THE RELATION OF MULTI-MINERAL CRYSTAL SIZE DISTRIBUTIONS TO RATES OF TEMPERATURE CHANGE DURING METAMORPHISM
To investigate the effect of thermal history on the size and spatial distributions of garnet, staurolite and sillimanite, textures in rocks near tabular plutons in the middle crust were calculated using combined thermal/kinetic models. The thermal model provides T-P-t information around the pluton that is used as input to kinetic models of metamorphic reactions, which simulate mineral nucleation and growth at various positions around the pluton. The country rock permeability, pluton depth, pluton thickness, and geothermal gradient were varied to provide different types of thermal histories for the nucleation and growth models.
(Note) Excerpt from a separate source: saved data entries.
-- ==== Sys2Proof/Config.lean ====
section
/-! DEFINITION. The implementation parameters of 00_scope.md R5, the default mixer shift, and the one free value. -/

namespace Sys2Proof

/-- A configuration of the block (00_scope.md R5). It is fixed before reset and cannot change while the block
runs (10_state.md R31). `noteOnStatus` and `noteOffStatus` are constants, "not free parameters". -/
structure Config where
  /-- `N`, the polyphony limit -/
  n : Nat
  /-- `MAX_TABLE`, the largest wavetable index -/
  maxTable : Nat
  /-- `WT`, the Wavetable Set, table by table -/
  wt : List (List Byte)
  /-- `PITCH`, note number to `step` -/
  pitch : List Phase
  /-- `MIX_SHIFT`, the right shift applied to the voice sum -/
  mixShift : Nat
  /-- `DC_LIMIT`, the modulus of the data count, or none -/
  dcLimit : Option Nat
  /-- `F_TICK` in Hz, read by no rule. DESIGN CHOICE, safe: a rational stands for the positive real (log 8). -/
  fTick : Rat
  deriving DecidableEq, Repr

/-- `ceil(log2 n)`, the value 00_scope.md R5 gives `MIX_SHIFT` for `N = n`. -/
def ceilLog2 (n : Nat) : Nat :=
  if n ≤ 1 then 0 else Nat.log2 (n - 1) + 1

/-- The value of `d mod 0`, for which 00_scope.md R8 gives none: a FREE VALUE, applied to `d`. It is reached only
when `DC_LIMIT = some 0`, which 00_scope.md R6 does not exclude. DESIGN CHOICE, safe (log 6). -/
opaque Config.freeModZero : Nat → Nat

end Sys2Proof
end

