-- ==== Sys2Proof/Machine/Ports.lean ====
section
/-! DEFINITION. The host's side of the input ports (20_memory.md R53, 60_exceptions.md R157 to R159): how arrivals
become events of the one sequence. -/

namespace Sys2Proof.Machine

/-- The word of a BYTE event: `port = 0` (30_encoding.md R60). -/
def byteEvent (b : Byte) : EventWord := 0b0#1 ++ b

/-- The canonical word of a TICK event (30_encoding.md R60). -/
def tickEvent : EventWord := 0x100#9

/-- What can arrive at the input ports. -/
inductive Arrival where
  /-- a byte that the block consumes -/
  | byte (b : Byte)
  /-- a tick -/
  | tick
  /-- a tick and a byte together -/
  | together (b : Byte)
  /-- a byte lost by overrun -/
  | lost (b : Byte)
  deriving DecidableEq, Repr

/-- The events of an arrival, in order: of a simultaneous pair "the TICK is processed first and the BYTE second"
(60_exceptions.md R159); "A lost byte has no BYTE event" (20_memory.md R53). -/
def Arrival.events : Arrival → List EventWord
  | .byte b => [byteEvent b]
  | .tick => [tickEvent]
  | .together b => [tickEvent, byteEvent b]
  | .lost _ => []

/-- An arrival joins the end of the sequence (20_memory.md R48). -/
def State.deliver (s : State) (a : Arrival) : State :=
  s.withInputs (s.inputs ++ a.events.map .event)

/-- A whole list of event words joins the end of the sequence. -/
def State.feed (s : State) (evs : List EventWord) : State :=
  s.withInputs (s.inputs ++ evs.map .event)

end Sys2Proof.Machine
end

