theorem witness_BytesDecodeByExactEquality :
    decodeByte 0x7F = .data 0x7F ∧ decodeByte 0x80 = .stNoteOff ∧ decodeByte 0x81 = .stOther 0x01 ∧
    decodeByte 0x8F = .stOther 0x0F ∧ decodeByte 0x90 = .stNoteOn ∧ decodeByte 0x91 = .stOther 0x11 ∧
    decodeByte 0xFF = .stOther 0x7F := by decide
theorem witness_EventWordSelectsByteOrTick :
    decode 0x0FF = decodeByte 0xFF ∧ decode 0x100 = .tick 0 ∧ decode 0x1FF = .tick 0xFF := by decide
theorem witness_EncodeThenDecodeReturnsTheEvent :
    (Instr.stOther 0x01#7).wf = true ∧ (Instr.stOther 0x7F#7).wf = true ∧ (Instr.data 0x7F#7).wf = true := by decide
theorem witness_SelectTableFollowsItsFormula :
    selectTable 7 0 = 0 ∧ selectTable 7 1 = 7 ∧ selectTable 7 32768 = 0 ∧ selectTable 7 32769 = 0 := by decide
theorem witness_SelectTableBreakpoints :
    (32768 / (1 + 2) + 1 ≤ (10923#16).toNat ∧ (16384#16).toNat ≤ 32768 / (1 + 1)) ∧
    (32768 / (32767 + 2) + 1 ≤ (1#16).toNat ∧ (1#16).toNat ≤ 32768 / (32767 + 1)) ∧
    32768 < (32769#16).toNat := by decide
theorem witness_SelectTableDoesNotRiseWithStep : 1 ≤ (1#16).toNat ∧ (1#16).toNat ≤ (2#16).toNat := by decide
theorem witness_SelectTableBoundsTheHarmonics :
    (1 ≤ (32768#16).toNat ∧ (32768#16).toNat ≤ 32768) ∧ selectTable 7 32768 < 7 ∧ ¬ selectTable 7 1 < 7 := by decide
theorem witness_FlatAddressReadsItsTableEntry : testConfig.wf = true ∧ 7 ≤ testConfig.maxTable ∧ 255 < 256 := by
  decide +kernel
theorem witness_DefaultMixShiftFitsEveryPolyphony : 1 ≤ 1 ∧ ceilLog2 1 = 0 := by decide
theorem witness_NoStepWritesTheConfiguration : ∃ t, step (sounding.withInputs [.event 0x091]) = .next t := ⟨_, rfl⟩
theorem witness_TickEmitsTheMixOfAdvancedVoices :
    sounding.cfg.wf = true ∧ sounding.voices.length = sounding.cfg.n ∧ sounding.TidxInRange :=
  ⟨test_wf_accepts_TC, by decide, sounding_inRange⟩
theorem witness_TickAdvancesEveryPhaseAndNothingElse :
    sounding.cfg.wf = true ∧ sounding.voices.length = sounding.cfg.n ∧ sounding.TidxInRange ∧
    ∃ v, sounding.voices[0]? = some v :=
  ⟨test_wf_accepts_TC, by decide, sounding_inRange, _, rfl⟩
theorem witness_TickStopsOnAnIndexOutsideTheSet :
    ∃ (s : State) (v : Voice), s.cfg.wf = true ∧ v ∈ s.voices ∧ s.cfg.maxTable < v.tidx :=
  ⟨tc [⟨false, 0, 0, 0, 8⟩] .idle 0, ⟨false, 0, 0, 0, 8⟩, test_wf_accepts_TC, by decide, by decide⟩
/-- The two states differ in activity, note and parser. -/
theorem witness_SampleDependsOnPhaseStepAndIndexAlone : ∃ (s s' t : State) (b : Byte), s ≠ s' ∧ s.cfg = s'.cfg ∧
    s.voices.map (fun v => (v.acc, v.step, v.tidx)) = s'.voices.map (fun v => (v.acc, v.step, v.tidx)) ∧
    exec (.tick 0) s = .next t ∧ t.emitted = s.emitted ++ [b] :=
  ⟨tc [voice true 2 0x0200 0xFF00] .idle 0, tc [voice false 7 0x0200 0xFF00] .expectingNoteOnData 3, _, 28#8,
    fun h => absurd (congrArg (fun s => s.parser.dc) h) (by decide), rfl, by decide,
    by rfl, by decide +kernel⟩
/-- Step 0x4000 has period 4 (41_oscillator_mixer.md R99). -/
theorem witness_PhaseReturnsExactlyAtItsPeriod : ∃ (s : State) (v : Voice), s.Inv ∧
    s.inputs = List.replicate 4 (.event tickEvent) ++ [] ∧ s.voices[0]? = some v ∧
    2 ^ 16 / Nat.gcd v.step.toNat (2 ^ 16) = 4 :=
  ⟨tickingState, _, tickingState_inv, rfl, rfl, by decide⟩
theorem witness_TicksMoveEachPhaseLinearly : ∃ (s : State) (rest : List Input) (v : Voice), s.Inv ∧
    s.inputs = List.replicate 4 (.event tickEvent) ++ rest ∧ s.voices[1]? = some v :=
  ⟨sounding.withInputs (List.replicate 4 (.event tickEvent) ++ [.reset]), [.reset], _,
    inv_withInputs sounding_inv _, rfl, rfl⟩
Environments that experience rapid heating and cooling (conductive heating; t<50,000yr) produce rocks with many small crystals; the garnet, staurolite and sillimanite will be approximately the same size (diameters <0.5 mm). Environments that experience slower heating and cooling (advective heating; t~100,000-500,000 yr) produce rocks with fewer and larger crystals (diameters >0.5 mm). Environments that experience two thermal peaks, one related to rapid heating & cooling due to early conductive heat transport and a second longer lived thermal event due to advective heat transport, have many small garnets produced by the conductive thermal history and larger staurolite and sillimanite, which grew during the advective portion of the thermal history.